The interest of financial practitioners and policymakers for climate risk assessment of corporates is increased drastically during the last years. In the first part of this talk, we describe different scoring approaches for the assessment of climate performance of corporates and the ‘translation’ of such assessments into adjusted portfolios. In the second part, we focus on one particular dimension of climate performance, i.e., the quality of disclosures. We develop an NLP driven approach for the automatic extraction of the climate-related topics and for the clustering of companies publications based on their climate content.

 

Bio:

Giuseppe Bonavolonta’ works as senior validator for the EIB Group, where he is involved in the assessment and validation of the market, credit, ALM, liquidity, capital, counterparty and climate risk models. He has a long standing experience and previously worked in financial institutions as quantitative analyst and risk manager.

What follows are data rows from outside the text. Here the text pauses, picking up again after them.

/-- R298: the elements of a tile after a k-step over the given words; `tok` is the token of the first failing word. -/
def kstepTile (o : MatOp) (ks : Nat) (ws : List MatWord) (tok : Option Token) (x : Tile) : Tile :=
  let ef := slotElem o.fmt
  let es := elemSize ef
  let a := TDesc.of o.block
  let b := TDesc.of (o.block.drop 4)
  let ss := scaleSize o.fmt
  let sc := scaleBases o.scaled o.fmt o.block
  let one : MatElem := (.fin false 1 1, false)
  let scale (k n : Nat) : MatElem := match sc.getD k none with
    | none => one
    | some y => matElem ws (if slotWide o.fmt then 0 else 1) ss (y + BitVec.ofNat 64 (ss * n))
  let k0 := 16 * ks
  let rows := (List.range 64).map fun i => (List.range 16).map fun k => matElem ws ef es (a.addr es i (k0 + k))
  let cols := (List.range 64).map fun j => (List.range 16).map fun k => matElem ws ef es (b.addr es (k0 + k) j)
  let mid := (List.range 16).map fun k => (scale 1 (k0 + k), scale 2 (k0 + k))
  let left := (List.range 64).map fun i => scale 0 i
  let right := (List.range 64).map fun j => scale 3 j
  let midBad := mid.any fun m => m.1.2 || m.2.2
  let cell (i j : Nat) : Nat × Word × Bool :=
    let e := 64 * i + j
    let old := sget 0 x.elems e
    let was := sget false x.poi e
    let r := rows.getD i []
    let c := cols.getD j []
    let ri := left.getD i one
    let cj := right.getD j one
    if was || midBad || ri.2 || cj.2 || (r.any (·.2)) || c.any (·.2) then (e, old, true)
    else (e, kstepElem old ri.1 cj.1 ((r.zip (mid.zip c)).map fun t => (t.1.1, t.2.1.1.1, t.2.1.2.1, t.2.2.1)), false)
  let out := (List.range 64).flatMap fun i => (List.range 64).map (cell i)
  let bad := out.filter (·.2.2)
  { x with
    elems := (out.filter (·.2.1 ≠ 0)).map fun c => (c.1, c.2.1)
    poi := bad.map fun c => (c.1, true)
    tok := if bad.isEmpty then x.tok else x.tok.or tok }

/-- R300, R302: the operation that holds the matrix engine of a core: workgroup and tile. -/
def engineHolder (s : State) (core : Nat) : Option (Nat × Nat) :=
  let heads := s.exe.wgs.flatMap fun kw => if kw.2.coreNo ≠ core then [] else kw.2.tiles.filterMap fun kt =>
    match kt.2.ops with
    | o :: _ => if o.started && !o.paused then some (o.turn, kw.1, kt.1) else none
    | [] => none
  (heads.foldl (fun (m : Option (Nat × Nat × Nat)) x => match m with
    | some y => if y.1 < x.1 then some x else some y
    | none => some x) none).map (·.2)

/-- R302: a paused operation whose services ended takes the engine: another operation had its one k-step since. -/
def engineClaimed (s : State) (core : Nat) : Bool :=
  s.exe.wgs.any fun kw => kw.2.coreNo = core && (s.ctx kw.2.ctx).any (fun c => !c.killed && !c.stopping) &&
    kw.2.tiles.any fun kt => (kt.2.ops.head?).any fun o => o.paused && o.waits.isEmpty && o.passed
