/-- R393: the held effects of a context whose translation was removed are checked again, instruction by instruction. -/
def convertRange (s : State) (tag va npages : Nat) : State :=
  let hit (e : Eff) : Bool := e.flat && e.apoi.isNone && touched va npages e.level e.va.toNat
  (groupsAnywhere s tag).foldl (fun s g =>
    let priv := ((findWg s g.wg).bind fun w => s.launch w.launch).any (·.priv)
    let effs := (g.quar.flatMap (·.effs)).filter hit
    ((effs.map fun e => (e.pc, e.inst)).eraseDups).foldl (fun s k =>
      convertHeld s g.id priv (effs.filter fun e => (e.pc, e.inst) = k)) s) s

/-- R392, R393: INVAL. It completes once every access that used a translation of the range is performed; until then nothing
happens. -/
def execInval (tag : Nat) (va : DWord) (npages : Nat) (s : State) : Result :=
  if served s && (s.ctx tag).isSome && accessWaits s tag va.toNat npages then .next s
  else command1 s [((s.ctx tag).isNone, 1)] fun s =>
    let tlb := s.mem.tlb.filter fun t => !(t.ctx = tag && t.meets va.toNat npages)
    convertRange (s.withMem { s.mem with tlb := tlb }) tag va.toNat npages

/-! ## Pre-emption (R394) -/

/-- R210, R394: a PAUSE ends. -/
def endPauses (g : Group) : Group :=
  { g with paths := smapAll g.paths fun p => match p.park with | .pause _ => { p with park := .running } | _ => p }

/-- R394: the resident workgroups of a context. -/
def residentWgs (s : State) (tag : Nat) : List WG := (s.exe.wgs.map (·.2)).filter (·.ctx = tag)

/-- R394: the lowest free slot of a context's save area. -/
def freeSlot (s : State) (c : Context) : Option Nat :=
  (List.range ((s.mgmt (0x4000 + 32 * c.tag + 8)).extractLsb' 0 16).toNat).find? fun k => !(c.images.any (·.1 = k))

/-- R394: how many slots of a context's save area are free. -/
def freeSlots (s : State) (c : Context) : Nat := ((s.mgmt (0x4000 + 32 * c.tag + 8)).extractLsb' 0 16).toNat - c.images.length

/-- R394: when the last resident workgroup is saved, PREEMPT is complete. -/
def settlePreempt (s : State) (tag : Nat) : State :=
  match s.ctx tag with
  | none => s
  | some c =>
    if !c.stopping || !(residentWgs s tag).isEmpty then s
    else
      endPreempts (s.modCtx tag fun c => { c with stopping := false, preempted := true }) tag 0 0

/-- R394: PREEMPT: the context's groups stop; each workgroup is saved by PREEMPT_SAVE, and the reply follows the last save; the
replies of later commands wait for it (R379). A PREEMPT of a killed context fails (R439). -/
def execPreempt (tag : Nat) (s : State) : Result :=
  if !served s then .next s else
  match s.ctx tag with
  | none => .next (reply s 1 1 1)
  | some c =>
    if freeSlots s c < (residentWgs s tag).length then .next (reply s 1 2 2)
    else if c.killed then .next (reply s 1 4 3)
    else
      let stop (g : Group) : Group := { endPauses g with stop := if g.stop = .debug then .debug else .context }
      let s := (s.groupsOf tag).foldl (fun s g => s.modGroup g.id stop) s
      let s := s.modCtx tag fun c => { c with stopping := true }
      .next (settlePreempt { s with host := { s.host with replies := s.host.replies ++ [(tag, none)] } } tag)

/-- R394: the accesses of a workgroup's groups are drained: only QR and WLPOP results are outstanding, released pushes and QWs
that wait for their turn, and looks of an FWAIT. -/
def drained (s : State) (gids : List Nat) : Bool :=
  s.exe.pendings.all fun kp => !gids.contains kp.2.gid || match kp.2.what with
    | .result _ _ _ => true
    | .pop _ _ _ => true
    | .access (.eff e) _ _ _ _ => !e.flat
    | .remote .poll _ _ _ _ => true
    | _ => false

/-- R395, R431: writes the image of a workgroup and frees its resources. -/
def saveWg (s : State) (w : WG) (slot : Nat) : State :=
  let base := slotBase s w.ctx slot
  let (i, s) := imageOf s w
  let s := writeSlot s base i
  let s := markSaved s w.ctx base ((slotParts w i.groups (i.records.map (·.1))).flatMap fun p => [p.1, p.1 + p.2 - 1])
  let s := freeRecords (s.withMem (freeScratch s.mem w)) (i.groups.map (·.id))
  let exe := { s.exe with groups := s.exe.groups.filter fun kg => kg.2.wg ≠ w.id, wgs := sdel s.exe.wgs w.id }
  let s := { s with exe := exe, host := { s.host with images := s.host.images ++ [i] } }
  s.modCtx w.ctx fun c => { c with images := c.images ++ [(slot, i.serial)] }

/-- R394: PREEMPT_SAVE: a drained workgroup of a stopping context is saved to the next free slot. -/
def execPreemptSave (workgroup : Nat) (s : State) : Result :=
  match s.wg workgroup with
  | none => .next s
  | some w =>
    match s.ctx w.ctx with
    | none => .next s
    | some c =>
      let gids := ((s.exe.groups.map (·.2)).filter (·.wg = w.id)).map (·.id)
      if !c.stopping || c.killed || !drained s gids then .next s
      else match freeSlot s c with
        | none => .next s
        | some k => .next (settlePreempt (saveWg s w k) w.ctx)

/-! ## Tokens of moved records (R397) -/

/-- R397: what each moved token becomes. -/
abbrev Retoken := List (Token × Token)

/-- R46, R397: a token that names no moved record is kept. -/
def retoken (ks : Retoken) (k : Token) : Token := ((ks.find? (·.1 = k)).map (·.2)).getD k

/-- R397: a register that holds poison. -/
def retokenReg (ks : Retoken) (r : Reg) : Reg :=
  if r.poi then { r with val := (retoken ks (r.val.setWidth 10)).setWidth 32 } else r

/-- R397: a held effect. -/
def retokenEff (ks : Retoken) (e : Eff) : Eff :=
  { e with apoi := e.apoi.map (retoken ks), dpoi := e.dpoi.map (retoken ks), gpoi := e.gpoi.map (retoken ks) }
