-- ==== Sys2Proof/Machine/Deadlock.lean ====
section
/-!
DEFINITION. Group deadlock (R38, R39): which paths are parked, and which waits can never complete.
-/

namespace Sys2Proof.Machine

/-- R38: a path parked at a JOIN, or at a barrier before its group has arrived. -/
def waitsForOther : Park → Bool
  | .join _ => true
  | .bar _ _ _ => true
  | _ => false

/-- R38: the barrier at which a path waits. -/
def barrierOf : Park → Option Nat
  | .bar b _ _ => some b
  | .barWait b => some b
  | _ => none

/-- R38: the wait of a path that stands at a word is over, but for room in the log (R461): its word would go on. -/
def waitOver (s : State) (h : Here) : Bool :=
  let s := (s.modCtx h.w.ctx fun c => { c with rep := { c.rep with interval := false } })
  let s := { s with ctl := { s.ctl with cur := some (h.g.id, h.pid), stalled := false } }
  let still (r : Result) : Bool := match r with
    | .next t => t.here.any fun x => x.p.park = .waiting && x.p.pc = h.p.pc
    | _ => false
  match fetch s h with
  | some .mwait => !still (execMwait s)
  | some (.await p ea a eb b) => !still (execAwait p ea a eb b s)
  | some (.fwait ea a k) => !still (execFwait ea a k s)
  | some (.qw q ea a) => !still (execQw q ea a s)
  | some (.acq d ea a sc) => !still (execAcq d ea a sc s)
  | some (.acqU d ea a sc) => !still (execAcqU d ea a sc s)
  | some (.wlcfg d ea a w) => !still (execWlcfg d ea a w s)
  | some (.accld c ea a sl) => !still (execAccld c ea a sl s)
  | some (.tcvt d ea a sl) => !still (execTcvt d ea a sl s)
  | _ => true

/-- R38, R205, R210: a path of a group is parked still: the wait of one at a barrier that its group arrived at ends with the phase. -/
def parkedStill (s : State) (g : Group) (w : WG) (kp : Nat × Path) : Bool :=
  match kp.2.park with
  | .running => false
  | .barWait b => stillWaits g w b
  | .waiting => (hereOf s g.id kp.1).any fun h => !waitOver s h
  | _ => true

/-- R38: the missing arrivals of a barrier exceed the groups that can still arrive. A barrier whose expected count is not set
has none missing (log entry 65). -/
def cannotComplete (s : State) (w : WG) (b : Nat) : Bool :=
  let x : Barrier := sget {} w.bars b
  let n := x.need.getD 0
  let arrived := ((List.range 16).filter (x.arrived.getLsbD ·)).length
  let left := (s.exe.groups.filter fun kg =>
    kg.2.wg = w.id && kg.2.exited ≠ BitVec.allOnes 128 && !x.arrived.getLsbD kg.2.pos).length
  n ≠ 0 && left < n - arrived

/-- R295, R38: no arrival of a workgroup can ever be consumed: every group that has not exited waits at the latch, and none of
them leads a rendezvous that may form later. -/
def gangStuck (s : State) (w : WG) : Bool :=
  (s.exe.groups.all fun kg => kg.2.wg ≠ w.id || kg.2.exited = BitVec.allOnes 128 || w.arrivals.any (·.gid = kg.1)) &&
    w.arrivals.all fun a => !((s.group a.gid).any fun g => (gathered s w g a).isSome)

/-- R294, R295, R38: the gang of a group lists a group that has exited, or its arrival can never be consumed. -/
def gangBroken (s : State) (w : WG) (g : Group) : Bool :=
  gangStuck s w || g.gang.getLsbD 22 && (List.range 16).any fun k => g.gang.getLsbD k &&
    !(s.exe.groups.any fun kg => kg.2.wg = w.id && kg.2.pos = k && kg.2.exited ≠ BitVec.allOnes 128)

/-- R38, R443: the condition under which a group is deadlocked: 1 JOIN, 2 barrier with its number in [11:8], 3 rendezvous. -/
def deadlockOf (s : State) (w : WG) (g : Group) : Option DWord :=
  let parks := g.paths.map (·.2.park)
  if parks.isEmpty || !(g.paths.all (parkedStill s g w)) then none
  else if parks.length = 2 && parks.all waitsForOther && parks[0]? ≠ parks[1]? then some 1
  else match (parks.filterMap barrierOf).find? (cannotComplete s w) with
    | some b => some (BitVec.ofNat 64 (2 + 256 * b))
    | none => if parks.contains .rendezvous && gangBroken s w g then some 3 else none

/-- R38, R39: group deadlock, raised once until a path of the group issues again. -/
def execGroupDeadlock (group : Nat) (s : State) : Result :=
  match s.group group with
  | none => .next s
  | some g =>
    match s.wg g.wg with
    | none => .next s
    | some w =>
      if g.deadlocked || !g.live then .next s
      else match deadlockOf s w g with
        | none => .next s
        | some c =>
          let info := [(pathPcs g).getD 0 0, c, (pathPcs g).getD 1 0]
          .next (raise (s.modGroup group fun g => { g with deadlocked := true }) (groupEvent s g 14 0 1 info))

end Sys2Proof.Machine
end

Giuseppe Bonavolonta’ earned a PhD in Mathematics from the university of Luxembourg with a summa cum laude distinction.

Oleg Reichmann works as senior model developer at the European Central Bank currently focusing on climate risk modelling for corporates. Previously, he worked as senior validator for the EIB Group, model developer for the Swiss National Bank as well as postdoctoral researcher and lecturer at ETH Zurich.

Oleg Reichmann holds a PhD in Applied Mathematics from ETH Zurich, Switzerland as well as a master in Mathematics and one in Business Management from University of Muenster, Germany.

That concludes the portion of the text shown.